McGhee brought the local sheriff of the county where the casino sits, who testified against the preconception that casinos spike crime rates.

“The good thing about casinos are there are cameras everywhere, everywhere,” Heath Jackson, sheriff of Escambia County in Alabama, said. “Most people who are looking to meet prostitutes or do drugs are looking to do it where nobody’s watching.”

Rep. Rick Williams, R-Milledgeville, asked about increases in domestic disputes due to the casino's presence. Jackson said he has not seen a correlation between the two.

But evangelicals have long argued against gambling as a “social vice.” The Rev.

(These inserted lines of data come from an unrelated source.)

-- ==== Sys2Proof/Tests/Slice0.lean ====
section
/-!
SUPPORT. Tests/Slice0.lean: the smoke tests of WellFormed, the spec's worked examples, and for each statement of
Certificates/Slice0/Obligations.lean concrete states and operands that meet the hypotheses of its clauses together.
-/
set_option maxRecDepth 4000
set_option Elab.async false


namespace Sys2Proof.Machine.Tests

/-! States for the tests. -/

/-- A submission entry with an opcode, a handle, command dwords and data. -/
def sqe (handle body : Nat) (data : List Byte := []) : Sqe where
  opcode := 0
  flags := 0
  cid := 7
  handle := BitVec.ofNat 32 handle
  metaPtr := 0
  bdlPtr := 0
  dataLen := BitVec.ofNat 32 data.length
  bdlCount := 0
  rsvd := 0
  body := BitVec.ofNat 256 body
  data := data
  bdl := [(0, BitVec.ofNat 32 data.length, 0)]
  metaData := []
  ringBytes := 0

/-- A field of the command dwords: its byte offset in the entry and its value. -/
def fb (off v : Nat) : Nat := v * 2 ^ (8 * (off - 32))

/-- A value at a byte offset of a structure. -/
def at' (off v : Nat) : Nat := v * 2 ^ (8 * off)
/-- A buffer of zeros. -/
def buf (n : Nat) : List Byte := List.replicate n 0

/-- Command 0, fetched from QP1 and not begun. -/
def cmd (op : HostOp) (e : Sqe) : Outst := { tag := 0, qp := 1, op, e, phase := .fetched }

/-- A device that has booted, with delivery on and QP0 and QP1. -/
def dev0 : Dev :=
  { ident := { b24 := false, fwHbmMib := 0, fwLagoonKib := 0 }
    boot := { stage := 8 }
    host := { enable := true, ready := true, qps := [(0, { cls := 0 }), (1, { cls := 1, aggCount := 3, aggTime := 5, since := 1 })] }
    pcie := { up := true, bme := true, rate := 6, width := 8, funcMask := false, msix := [(0, { ctrl := 0 })] } }

/-- A state in which a command is outstanding and may begin. -/
def run (op : HostOp) (e : Sqe) (d : Dev := dev0) : State :=
  { dev := { d with host := { d.host with outst := [cmd op e], nextTag := 1 } } }

/-- A command begins as the first command outstanding. -/
abbrev bg (sp : CmdSpec) (e : Sqe) (d : Dev := dev0) : Prop := Begins sp 0 (run sp.op e d) (cmd sp.op e)

/-- A state of a device. -/
def at0 (d : Dev) : State := { dev := d }

/-- A state at rest. -/
theorem test_idle : (at0 dev0).pending = [] ∧ (at0 dev0).dev.hbm.queue = [] ∧ (at0 dev0).dev.flows = [] ∧
    ∀ n, (net (at0 dev0).dev n).txq = [] := by decide

/-! 00, 10, 11: the queue, resets and the host interface. -/

theorem test_empty_queue : (at0 dev0).pending = [] ∧ dev0.tu.held = false := by decide +kernel
theorem test_resets : dieRuns dev0 = true ∧ dev0.pwr.state ≠ 3 ∧ dev0.pwr.heldReset = false ∧
    { dev0.sec with level := 2 }.level = 2 := by decide +kernel

def hostOff (sizes : Word) (acq : Dword) : Dev :=
  { dev0 with host := { sizes, acqBase := acq, asqBase := 0x1000 } }
theorem test_enable : bar0Live (hostOff 0x10001 0x2000) = true ∧ adminValid (hostOff 0x10001 0x2000) = true ∧
    adminValid (hostOff 0 0x2000) = false ∧ (hostOff 0 0).host.enable = false ∧ (hostOff 0 0).host.activating = false := by
  decide +kernel
theorem test_ready_disable : dev0.host.enable = true ∧ bar0Live dev0 = true ∧ dev0.host.cfgErr = false ∧
    dev0.host.fatal = false ∧ dev0.host.restart = false := by decide +kernel
theorem test_function_resets : functionOn dev0 = true ∧ dev0.pcie.up = true ∧ dev0.pwr.waits = [] := by decide +kernel
def held1 : Dev := { dev0 with pcie := { dev0.pcie with bme := false } }
theorem test_delivery : dev0.pcie.d3hot = false ∧ delivering held1 = false ∧ held1.host.enable = true ∧
    delivering dev0 = true ∧ 6 ≤ dev0.pcie.rate := by decide +kernel
def qpDev : Dev :=
  { dev0 with host := { dev0.host with qps := [(1, { sqSize := 8, cqSize := 8, cqTail := 5, unrel := 5 })] } }
theorem test_doorbells : ∃ p, getQp qpDev 1 = some p ∧ 7 < p.sqSize ∧
    (p.sqTail + p.sqSize - p.sqHead) % p.sqSize + (7 + p.sqSize - p.sqTail) % p.sqSize < p.sqSize ∧
    (5 + p.cqSize - p.cqHead) % p.cqSize ≤ p.unrel ∧ p.unrel < (6 + p.cqSize - p.cqHead) % p.cqSize ∧
    p.sqSize ≤ 8 ∧ bitOf qpDev.evt.mask 12 = true ∧ oldestArm qpDev = none := ⟨_, rfl, by decide +kernel⟩
def qpWait : Dev :=
  { dev0 with host := { dev0.host with qps := [(0, { cls := 0, sqTail := 1, sqSize := 4, cqSize := 4 })] } }
theorem test_fetch : canFetch qpWait = true ∧ stalled qpWait = false ∧
    nextEligible qpWait 0 (lastOf qpWait.host 0) = some 0 ∧ holding qpWait = false ∧ pairOutst qpWait 0 = [] ∧
    (routeIn qpWait 0 { sqe 0 0 with opcode := 1 }).toOption = some .identify ∧ (pick qpWait).isSome = true := by decide +kernel
def qpOrd : Dev := { qpWait with host := { qpWait.host with outst := [{ cmd .flush (sqe 0 0) with qp := 0 }] } }
theorem test_fetch_ordered : canFetch qpOrd = true ∧ stalled qpOrd = false ∧
    nextEligible qpOrd 0 (lastOf qpOrd.host 0) = some 0 ∧ ordered { sqe 0 0 with flags := 1 } = true ∧
    pairOutst qpOrd 0 ≠ [] ∧ delivering held1 = false ∧ (pick dev0).isNone = true ∧ stalled dev0 = false := by decide +kernel
theorem test_interrupts : (∃ p, getQp dev0 1 = some p ∧ p.aggTime ≠ 0 ∧ p.since ≠ 0 ∧ p.since < p.aggCount ∧
    vecMasked dev0 p.vector = false) ∧ vecMasked dev0 5 = true ∧ dev0.pcie.funcMask = false ∧
    5 ∈ { dev0.pcie with pba := [5] }.pba := ⟨⟨_, rfl, by decide +kernel⟩, by decide +kernel⟩
def armed (n : Nat) : Dev :=
  { dev0 with host := { dev0.host with outst := (List.range n).map fun k => { cmd .eventArm (sqe 0 0) with tag := k + 1, phase := .waiting } } }
theorem test_events : bitOf dev0.evt.mask 9 = true ∧ oldestArm dev0 = none ∧ (oldestArm (armed 1)).isSome = true ∧
    bitOf dev0.evt.mask 0 = false ∧ ({} : Evt).queue.length < 63 ∧ (List.replicate 63 (default : Event)).length = 63 := by
  decide +kernel
theorem test_event_arm : Begins specEventArm 0 (run .eventArm (sqe 0 0)) (cmd .eventArm (sqe 0 0)) ∧
    (16 ≤ ((armed 16).host.outst.filter fun o => o.op == .eventArm && o.phase == .waiting).length) := by
  unfold Begins; decide +kernel
def qpBody : Nat := fb 32 0x1000 + fb 40 0x2000 + fb 48 7 + fb 50 7 + fb 52 2 + fb 54 4 + fb 56 1
theorem test_qp_create : Begins specQpCreate 0 (run .qpCreate (sqe 0 qpBody)) (cmd .qpCreate (sqe 0 qpBody)) ∧
    getQp dev0 2 = none ∧ (getQp dev0 1).isSome = true ∧ fld (sqe 0 qpBody) 52 2 = 2 := by unfold Begins; decide +kernel
theorem test_qp_reset : Begins specQpReset 0 (run .qpReset (sqe 0x1000003 0)) (cmd .qpReset (sqe 0x1000003 0)) ∧
    Begins specQpDelete 0 (run .qpDelete (sqe 0x1000FFF 0)) (cmd .qpDelete (sqe 0x1000FFF 0)) ∧
    (sqe 0x1000FFF 0).handle.toNat = 2 ^ 24 + 4095 ∧ Begins specQpReset 0 (run .qpReset (sqe 0x1000000 0)) (cmd .qpReset (sqe 0x1000000 0)) := by
  unfold Begins; decide +kernel
def reef0 : Dev := { dev0 with pwr := { state := 3, wake := 3 } }
theorem test_resets_else : dieRuns reef0 = true ∧ reef0.pwr.state = 3 ∧ dieRuns { dev0 with pwr := { heldReset := true } } = false ∧
    dev0.sec.level ≠ 2 ∧ functionOn reef0 = false ∧ functionOn { dev0 with boot := { stage := 10 } } = true := by decide +kernel
def heldPost : Dev := { held1 with host := { held1.host with held := [.post (.pin 5 1)] } }
theorem test_delivery_resumes : heldPost.pcie.pba = [] ∧ heldPost.host.held = [Out.pin 5 1].map Held.post ∧
    heldPost.pcie.up = true ∧ heldPost.host.enable = true ∧ linkCapacityOf 1 1 < linkHeld { dev0 with evt :=
      { resv := [{ owner := 1, cls := rcHost, unit := 0, cur := 300, nxt := 300 }] } } ∧ dev0.tu.ns < 0 + 5 * 1000 ∧
    0 + 5 * 1000 ≤ { dev0.tu with ns := 5000 }.ns := by decide +kernel
theorem test_qp_missing : Begins specQpReset 0 (run .qpReset (sqe 0x1000009 0)) (cmd .qpReset (sqe 0x1000009 0)) ∧
    Begins specQpDelete 0 (run .qpDelete (sqe 0x1000009 0)) (cmd .qpDelete (sqe 0x1000009 0)) ∧ getQp dev0 9 = none ∧
    Begins specQpDelete 0 (run .qpDelete (sqe 0x1000000 0)) (cmd .qpDelete (sqe 0x1000000 0)) ∧ (getQp dev0 3).isNone = true := by
  unfold Begins; decide +kernel
theorem test_fetch_refused : canFetch qpWait = true ∧ (pick qpWait).map (·.2.1) = some 0 ∧ (getQp qpWait 0).isSome = true ∧
    (match routeIn qpWait 0 (sqe 0 0) with | .error x => x | .ok _ => (0, 0)) = (stInvalidOpcode, 0) ∧
    isLong .logGet = true ∧ holding { qpWait with boot := { stage := 8, act := some { cmd := 9, bank := 1, step := 1, ns := 0 } } } = true := by
  decide +kernel
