-- ==== Sys2Proof/Machine/Dispatch.lean ====
section
/-!
DEFINITION. The dispatch of the six commands to their meanings (spec/30_encoding.md R72).
-/

namespace Sys2Proof.Machine

def exec (i : Instr) (s : State) : Host.Outcome State Fault Refusal :=
  match i with
  | .xinit seed => Sys2Proof.Machine.execXinit seed s
  | .xreset => Sys2Proof.Machine.execXreset s
  | .xwrite payload => Sys2Proof.Machine.execXwrite payload s
  | .xdigest => Sys2Proof.Machine.execXdigest s
  | .xsum seed payload => Sys2Proof.Machine.execXsum seed payload s
  | .xinfo => Sys2Proof.Machine.execXinfo s

end Sys2Proof.Machine
end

Mike Griffin, representative from the Georgia Baptist Mission Board, said the committee has been hearing straight from the “foxes in charge of the hen house.” The Baptist Church in Georgia represents about 1.4 million residents.

“I am asking you to consider what has been shot down for two days,” Griffin said, “and that is the social cost of this industry, that has been proven over decades now.”

Griffin listed the concern of the religious community that gambling and casinos could increase human trafficking, under-age gambling and have negative effects on the foster-care system.

“You can tax as much as you want and pour as much money out of it but it still doesn’t change the nature of the character of what you’re talking about,” Griffin said.

Despite arguments for gambling or against it, initial investment costs versus revenue to the state was the main focus the first two days of the special committee. A testimonial from building associations praised the creation of jobs and on-site training to fill labor shortages. Cross-industry benefits of casinos, such as film locations, was brought up in regard to Georgia’s expansive film industry.

Still, lawmakers aren't the ones pulling the strings of the decision. In the Georgia General Assembly, a two-thirds vote is needed to put a constitutional amendment on the ballot. A few bills permitting casinos were pushed on lawmakers in the recent past without gaining much headway.

“Do we allow the folks in Georgia, are they smart enough in Georgia, to make a decision of whether they want to have other activities regarding gaming, any of the gaming," Stephens, co-chairman, said. "Or perhaps the question we should have to the public is do we allow any gaming at all?”

The Special Committee on Economic Growth will meet for one last day on Oct. 17, with the agenda suggesting a shift of discussions away from gambling.